11. Oral or written reports. If a worker is required to present regular reports to the employer,

such a requirement indicates control by the employer. 12. Payment. If the worker is paid by the hour, the week, or the month, the presumption is

that the worker is an employee, unless that method of payment is standard for the trade. Payment of a flat fee by the job tends to indicate that the worker is an independent contractor.

13. Furnishing of tools and materials. If the employer furnishes sufficient tools, materials,

and other equipment to perform the services, this tends to show the existence of an employer-employee relationship. The employer should require an independent contractor to supply his or her own tools, materials, supplies, and equipment necessary to provide the contracted services.

14. Significant investment. Where the worker does not invest in supplies, materials,

equipment, and other items necessary for the performance of services, but relies on the employer for such things, the lack of investment indicates dependence on the employer. Control can be inferred and the worker is probably an employee. If the worker invests in the facilities he or she uses in performing services, this factor tends to indicate that the worker is an independent contractor.

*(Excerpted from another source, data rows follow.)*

-- ==== Sys2Proof/Certificates/Slice0/Obligations.lean ====
section
/-! DEFINITION. The statements for the provers. Each formalises numbered rules of spec/, named in its docstring. Where a
statement gives the whole next state, `{ s with … }` says the frame: everything not named is unchanged, every byte of
every storage among it. -/

open Sys2Proof Sys2Proof.Machine

/-! ### Encoding -/

/-- Decode and encode agree on every operation a block with mapper `m` has, at every operand (R70, R71). Choices and
inferences it rests on: the event word and its layout are the spec's decision D1. -/
def Obligations.DecodeOfEncodeIsTheInstruction : Prop :=
  ∀ (m : Mapper) (i : Instr), wellFormed m i = true → decode m (encode i) = .ok i

/-- What the decoder gives is an operation the block has: the row exists for the mapper and the address is in the row's
range (R71, R94). Choices and inferences it rests on: the decoder is the spec's decision D1. -/
def Obligations.DecodedInstructionsAreWellFormed : Prop :=
  ∀ (m : Mapper) (w : EventWord) (i : Instr), decode m w = .ok i → wellFormed m i = true

/-- The decoder refuses kinds 9 to 15 and PPU words with `addr[15:14] != 0`, and nothing else (R71). Choices and
inferences it rests on: the refusals are the spec's decision D1. -/
def Obligations.DecoderRefusesExactlyTheWordsThatAreNoEvent : Prop :=
  ∀ (m : Mapper) (w : EventWord),
    (∃ e, decode m w = .error e) ↔
      (9 ≤ (w.extractLsb' 24 4).toNat ∨
        (((w.extractLsb' 24 4).toNat = 2 ∨ (w.extractLsb' 24 4).toNat = 3) ∧ w.extractLsb' 22 2 ≠ 0#2))

/-- The decoder is the table: the refusals first, then the first row whose variants include the mapper and whose mask
and match fit the word (R94); MAP.PPUW is selected without its condition on the cartridge, which its meaning checks (log
13). Choices and inferences it rests on: the table's conventions are the spec's decision D1; MAP.PPUW without its
condition is the model's reading, log 13. -/
def Obligations.DecoderSelectsTheFirstMatchingTableRow : Prop :=
  ∀ (m : Mapper) (w : EventWord),
    (match decode m w with
      | .ok i => some i.mnemonic
      | .error _ => none) = tableSelect m w

/-- Words the spec writes out decode to the operations it says (R92 and file 95). Choices and inferences it rests on:
the event word is the spec's decision D1. -/
def Obligations.SpecWordsDecodeToTheirOperations : Prop :=
  decode .m0 0x0400308#28 = .ok (.w4003 1 0) ∧
  decode .m0 0x1401500#28 = .ok .r4015 ∧
  decode .m0 0x4000000#28 = .ok .mclk ∧
  decode .m0 0x04000BF#28 = .ok (.w4000 2 true true 15) ∧
  decode .m0 0x040018A#28 = .ok (.w4001 true 0 true 2) ∧
  decode .m0 0x0400E8F#28 = .ok (.w400E true 15) ∧
  decode .m1 0x0800001#28 = .ok (.m1Load 0 false true) ∧
  decode .m2 0x0800013#28 = .ok (.m2Bank 3) ∧
  decode .m4 0x0800006#28 = .ok (.m4Banksel false false 6) ∧
  decode .m4 0x0C00100#28 = .ok .m4Irqreload ∧
  decode .m140 0x0600030#28 = .ok (.m140Bank 3 0) ∧
  decode .m0 0x08000FF#28 = .ok (.nopNotmine .cpuw 0x8000 0xFF)

/-! ### Steps -/

/-- A step takes the oldest pending event and runs the operation its word decodes to on the installed mapper (R9, R71,
R94; the queue is the model's, log 3). Choices and inferences it rests on: the queue of pending events is the model's,
log 3. -/
def Obligations.StepRunsTheDecodedInstruction : Prop :=
  ∀ (s : State) (w : EventWord) (rest : List EventWord) (i : Instr),
    s.supported = true → s.events = w :: rest → decode s.mapper w = .ok i →
      step s = exec i { s with events := rest }

/-- What a step does with nothing to run: with no event pending the block holds its state (R9, R343); a state that is no
block (R336) and a pending word that is no event (R71) stop by name. Choices and inferences it rests on: the queue is
the model's, log 3; the refusal of a state that is no block is the model's, log 11, and of a pending word that is no
event, with no next state, log 12; D36 and D1 are the spec's. -/
def Obligations.StepWithNothingToRunHoldsOrStops : Prop :=
  (∀ s : State, s.supported = true → s.events = [] → step s = .next s) ∧
  (∀ s : State, s.supported = false → step s = .refused .unsupportedCartridge) ∧
  (∀ (s : State) (w : EventWord) (rest : List EventWord) (e : DecodeError),
    s.supported = true → s.events = w :: rest → decode s.mapper w = .error e →
      step s = .refused (.refusedWord e))

/-- Every operation the block has completes (R320: "every event word of kinds 0 to 8 is accepted and completes").
Choices and inferences it rests on: the answers D19, D22 and D23 of the table are the spec's own. -/
def Obligations.EveryWellFormedInstructionCompletes : Prop :=
  ∀ (i : Instr) (s : State), wellFormed s.mapper i = true →
    ∃ t, exec i s = .next t ∧ t.mapper = s.mapper ∧ t.events = s.events

/-- A row the table does not give the installed mapper stops by name (R94; the refusal is the model's, log 14). Choices
and inferences it rests on: the refusal is the model's choice, log 14. -/
def Obligations.RowsOfAnotherMapperStopByName : Prop :=
  ∀ (i : Instr) (s : State), s.mapper ∉ rowVariants i → exec i s = .refused .absentOnThisMapper

/-! ### Invariants and whole-machine rules -/

/-- Every step from a state that meets the invariant gives a state that meets it: counters inside their ranges and
schedules, the envelope's period equal to its level, the noise register and mapper 1's shift register never zero, the
enable mask equal to the enable flags, every storage in canonical form and inside its size (R15 to R24, R122, R167).
Choices and inferences it rests on: the widths and the envelope's equality are the spec's D9 and D10; the canonical form
of storage is the model's, log 6. -/
def Obligations.StepKeepsTheInvariant : Prop :=
  ∀ s t : State, s.Inv → step s = .next t → t.Inv
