/-- 2.9: the simple mappers' bank writes and reads. -/
theorem test_m2 : run (fun t => (programOffset t 0x8005, programOffset t 0xFFFC)) (block .m2 0) [0x0800013#28] =
    some (0xC005, 0x1FFFC) := by decide
theorem test_m3 : run (fun t => patternOffset t 0x0123) (block .m3 4) [0x08000FE#28] = some 0x4123 := by decide
theorem test_m7 : run (fun t => (programOffset t 0xFFFC, t.mirrorMode)) (block .m7 0) [0x0800012#28] =
    some (0x17FFC, .oneScreenHi) := by decide
theorem test_m66 : run (fun t => (programOffset t 0x8000, patternOffset t 0x0123)) (block .m66 4) [0x0800021#28] =
    some (0x10000, 0x2123) := by decide
theorem test_m140 : run (fun t => (programOffset t 0x8000, patternOffset t 0)) (block .m140 4) [0x0600030#28] =
    some (0x18000, 0) := by decide

/-- 2.9: graphics RAM is written and read; graphics ROM is not the block's. -/
theorem test_mapPpuw :
    run (fun t => t.answer) (block .m0 0) [0x20010AB#28, 0x3001000#28] = some (.read .chr 0x0010 0xAB) ∧
    run (fun t => (t.answer, t.chr)) (block .m0 4) [0x20010AB#28] = some (.notMine, []) := by decide

/-- R350: RESET keeps the storages and clears the rest. -/
theorem test_reset_keeps_storage :
    run (fun t => (t.chr, t.apu.enabledChannelsMask)) (block .m0 0) [0x20010AB#28, 0x040150F#28, 0x6000000#28] =
      some ([(0x10, 0xAB)], 0) := by decide

/-! ### Witnesses: for every statement with hypotheses, a state and operands that meet them together -/

/-- A sequencer about to finish the 4-step sequence. -/
def fourthStep : Apu := { apuReset defaultParams with fs := { fsReset with cpuCycleCounter := 59659 } }

theorem witness_DecodeOfEncode : wellFormed .m4 (.m4Cpur 0x8000) = true ∧ wellFormed .m0 (.mapPpuw 0x1FFF 0xFF) = true := by
  decide

theorem witness_DecodedInstructions : decode .m140 0x0600030#28 = .ok (.m140Bank 3 0) := by decide

theorem witness_StepRuns :
    let s : State := State.reset.withEvents [0x0401505#28]
    s.supported = true ∧ s.events = 0x0401505#28 :: [] ∧ decode s.mapper 0x0401505#28 = .ok (.w4015 false true false true) := by
  decide

theorem witness_StepWithNothing_idle : State.reset.supported = true ∧ State.reset.events = [] := by decide

theorem witness_StepWithNothing_noBlock :
    ({ State.reset with cart := { resetCartridge with prgChunks := 0 } } : State).supported = false := by decide

theorem witness_StepWithNothing_noEvent :
    let s : State := State.reset.withEvents [0x9000000#28]
    s.supported = true ∧ s.events = 0x9000000#28 :: [] ∧ decode s.mapper 0x9000000#28 = .error .kindNotAnEvent := by
  decide

theorem witness_EveryWellFormed : wellFormed (block .m66 4).mapper (.m66Ppur 0x1FFF) = true := by decide

theorem witness_RowsOfAnother : State.reset.mapper ∉ rowVariants (.m2Bank 15) := by decide

/-- Mapper 1 right after instantiation, one master clock pending. -/
def oneClockPending : State := { block .m1 0 with events := [0x4000000#28] }

theorem witness_StepKeeps : oneClockPending.Inv ∧ ∃ t, step oneClockPending = .next t := by
  refine ⟨⟨by decide, ⟨by decide, ⟨by decide, by decide⟩, ?_, ?_, ?_, ?_, by decide, rfl⟩, (show (0b10000#5) ≠ 0 by decide),
    ⟨rfl, rfl, rfl, rfl, rfl, rfl, fun _ => rfl⟩⟩, _, rfl⟩
  · exact ⟨⟨by decide, fun _ => rfl⟩, rfl, rfl⟩
  · exact ⟨⟨by decide, fun _ => rfl⟩, rfl, rfl⟩
  · exact ⟨by decide, fun _ => rfl⟩
  · exact ⟨⟨by decide, fun _ => rfl⟩, rfl⟩

theorem witness_NoEventChanges :
    (∃ t, exec (.mapPpuw 0 1) (block .m0 4) = .next t) ∧ (block .m0 4).cart.chrChunks ≠ 0 := ⟨⟨_, rfl⟩, by decide⟩

theorem witness_OnlyTheStoredByte :
    (∃ t, exec (.m4Sramw 0x1FFF 1) State.reset = .next t) ∧ storedAt (.m4Sramw 0x1FFF 1) State.reset ≠ some (.sram, 0x1FFE) :=
  ⟨⟨_, rfl⟩, by decide⟩

theorem witness_InterruptLatches_frameSet :
    let s : State := { State.reset with apu := fourthStep }
    s.apu.fs.interruptFlag = false ∧ field (fun t => t.apu.fs.interruptFlag) (exec .mclk s) = some true := by decide

theorem witness_InterruptLatches_frameCleared :
    let s : State := { State.reset with apu := { apuReset defaultParams with fs := { fsReset with interruptFlag := true } } }
    s.apu.fs.interruptFlag = true ∧ field (fun t => t.apu.fs.interruptFlag) (exec (.w4017 true true) s) = some false ∧
    field (fun t => t.apu.fs.interruptFlag) (exec .r4015 s) = some false ∧
    field (fun t => t.apu.fs.interruptFlag) (exec .ackapu s) = some false := by decide

theorem witness_InterruptLatches_mapper :
    let raised : State := { State.reset with map := .m4 { mmc3Reset with irqEnabled := true } }
    let pending : State := { State.reset with map := .m4 { mmc3Reset with irqPending := true } }
    raised.mapIrq = false ∧ field State.mapIrq (exec .scanline raised) = some true ∧
    pending.mapIrq = true ∧ field State.mapIrq (exec .ackmap pending) = some false ∧
    field State.mapIrq (exec .m4Irqdis pending) = some false := by decide

theorem witness_ApuAndMapperEvents :
    (∃ t, exec (.w4002 1) State.reset = .next t) ∧ isApuRow (.w4002 1) = true ∧
    (∃ t, exec (.m4Bankdata 1) State.reset = .next t) ∧ isApuRow (.m4Bankdata 1) = false ∧ Instr.m4Bankdata 1 ≠ .reset :=
  ⟨⟨_, rfl⟩, rfl, ⟨_, rfl⟩, rfl, by decide⟩

theorem witness_IgnoredWrites : Instr.w4013 ∈ [Instr.w4009, .w400D, .w4010, .w4011, .w4012, .w4013] := by decide

/-- R176: an `FS5` whose first count is 0 is admitted; one that does not rise, is odd, raises the interrupt or does not
wrap at its end is not. -/
theorem test_scheduleOk :
    scheduleOk [⟨0, true, false, false, false⟩, ⟨59660, true, true, false, true⟩] = true ∧
    scheduleOk [⟨0, true, false, false, true⟩] = true ∧
    scheduleOk [⟨4, true, false, false, false⟩, ⟨4, true, true, false, true⟩] = false ∧
    scheduleOk [⟨3, true, false, false, true⟩] = false ∧
    scheduleOk [⟨4, true, false, true, true⟩] = false ∧
    scheduleOk [⟨4, true, false, false, false⟩] = false ∧
    scheduleOk [] = false := by decide

theorem witness_HalfTick_between :
    paramsOk defaultParams = true ∧ ∀ e ∈ scheduleOf defaultParams .four, e.count ≠ fsReset.cpuCycleCounter + 1 := by decide

theorem witness_HalfTick_entry :
    (⟨59660, true, true, true, true⟩ : ScheduleEntry) ∈ scheduleOf defaultParams fourthStep.fs.stepCount ∧
    59660 = fourthStep.fs.cpuCycleCounter + 1 := by decide

theorem witness_FourStepSequence :
    (apuReset defaultParams).fs.cpuCycleCounter = 0 ∧ (apuReset defaultParams).fs.stepCount = .four ∧
    29829 + 1 = 29830 ∧ 0 + 1 ∉ [7457, 14914, 22371, 29830] ∧ 7456 + 1 ∈ [7457, 22371] := by decide

theorem witness_Cpucyc : (2 : Nat) < defaultParams.apuDiv ∧
    ({ apuReset defaultParams with masterClockPhase := 2 } : Apu).masterClockPhase < defaultParams.apuDiv := by decide

theorem witness_DividerFires :
    let d : Divider 3 := { period := 5, counter := 5 }
    d.counter = d.period ∧ 5 ≤ d.period.toNat ∧ 4 < d.period.toNat := by decide

theorem witness_TimerBelowMinimum :
    (1#11).toNat < 2 ∧ 2 ≤ (2#11).toNat ∧ (0#11) = 0 ∧ (1#11) ≠ 0 := by decide

theorem witness_LengthCounters :
    ({ lenReset with halt := true } : LengthCounter).halt = true ∧ lenReset.halt = false := by decide

theorem witness_EnvelopeClock :
    (envReset.restart).restartPending = true ∧ envReset.restartPending = false ∧ envReset.divider.counter = 0 ∧
    ({ envReset with divider := ⟨2, 1⟩ } : Envelope).divider.counter ≠ 0 := by decide
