-- ==== Sys2Proof/Config.lean ====
section
/-!
DEFINITION. What the part fixes (times, capacities, signatures) and the values the spec leaves open.
-/

namespace Sys2Proof.Config

/-! Time. One tick of the model is 0.25 µs, the largest unit in which the sample times of 62.5 and 31.25 µs (R106) and the
bit time of 4 µs (R117) are whole (DESIGN CHOICE, log 1). -/

/-- Ticks in `n` microseconds. -/
def us (n : Nat) : Nat := 4 * n
/-- Ticks in `n` milliseconds. -/
def ms (n : Nat) : Nat := 4000 * n
/-- Ticks in `n` seconds. -/
def sec (n : Nat) : Nat := 4000000 * n

/-- The quiet wait before every frame (R126). -/
def quietWait : Nat := ms 2
/-- One character of 11 bits at 250,000 bits/s (R117). -/
def charTime : Nat := us 44
/-- A SELECT frame of five characters (R118). -/
def frameTime : Nat := us 220
/-- The reply timer (R127). -/
def replyTime : Nat := ms 5
/-- The probe timer after a failed probe or a loss (R131, R136). -/
def probeTime : Nat := ms 2000
/-- The BUSY retry timer (R149). -/
def retryTime : Nat := ms 100
/-- The STOP line's filter (R165). -/
def stopFilter : Nat := ms 10
/-- The phases of an alternating demand (R74). -/
def alternation : Nat := ms 250
/-- The fade of a channel stop at an ENDING (R30). -/
def endingFade : Nat := 250
/-- The slot clock stops here, in ms (R3). -/
def clockMax : Nat := 4294967295

/-! Capacities. -/

/-- Postings the buffer holds (R187). -/
def postingCap : Nat := 32
/-- Entries of the admission queue (R68). -/
def queueCap : Nat := 16
/-- Transactions of a link controller's queue (R132). -/
def linkQueueCap : Nat := 16
/-- FIFO marks, in words (R101). -/
def fifoUrgent : Nat := 32
def fifoLow : Nat := 96
def fifoHigh : Nat := 224
/-- Words of a burst (R101). -/
def burstWords : Nat := 8
/-- Host grants in a row while classes 4 to 7 wait (R183). -/
def hostRun : Nat := 8

/-- "SP24": signature of the map, data of the load word, identity of the mirror (R177, R178, section 11.7). -/
def signature : Word := 0x34325053#32

/-- What a byte of show memory that nothing has written reads as (DESIGN CHOICE, unsafe: log 4). -/
def emptyByte : Byte := 0#8

/-! Free values: the spec gives the effect and not the value. No proof can see what they are. -/

/-- Debounce time in ms of a trigger entry whose debounce code is not one of the four (taken with role NONE, and still
filtered "with the debounce of its entry": R54, R55; log 17). -/
opaque freeDebounce : Byte → Nat
/-- Whether high is the active level of an entry whose active level code is neither 0 nor 1 (section 11.3; log 17). -/
opaque freeActiveHigh : Byte → Bool
/-- Target level mirrored while HELD for a lamp whose bay is above 15, which "has no safe level" (R78, R95; log 18). -/
opaque freeSafeLevel : Nat → BitVec 10

end Sys2Proof.Config
end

15. Payment of business or traveling expenses. If the employer pays a worker's business or

traveling expenses, the worker may be an employee, on the theory that an employer that can control expenses also generally retains the right to regulate and direct the worker's business activities.

Guidance from the IRS training manual. The manual points out that companies often pay the business or travel expenses of both employees and independent contractors. Auditors are therefore encouraged to focus on unreimbursed expenses since independent contractors are more likely than employees to have unreimbursed expenses.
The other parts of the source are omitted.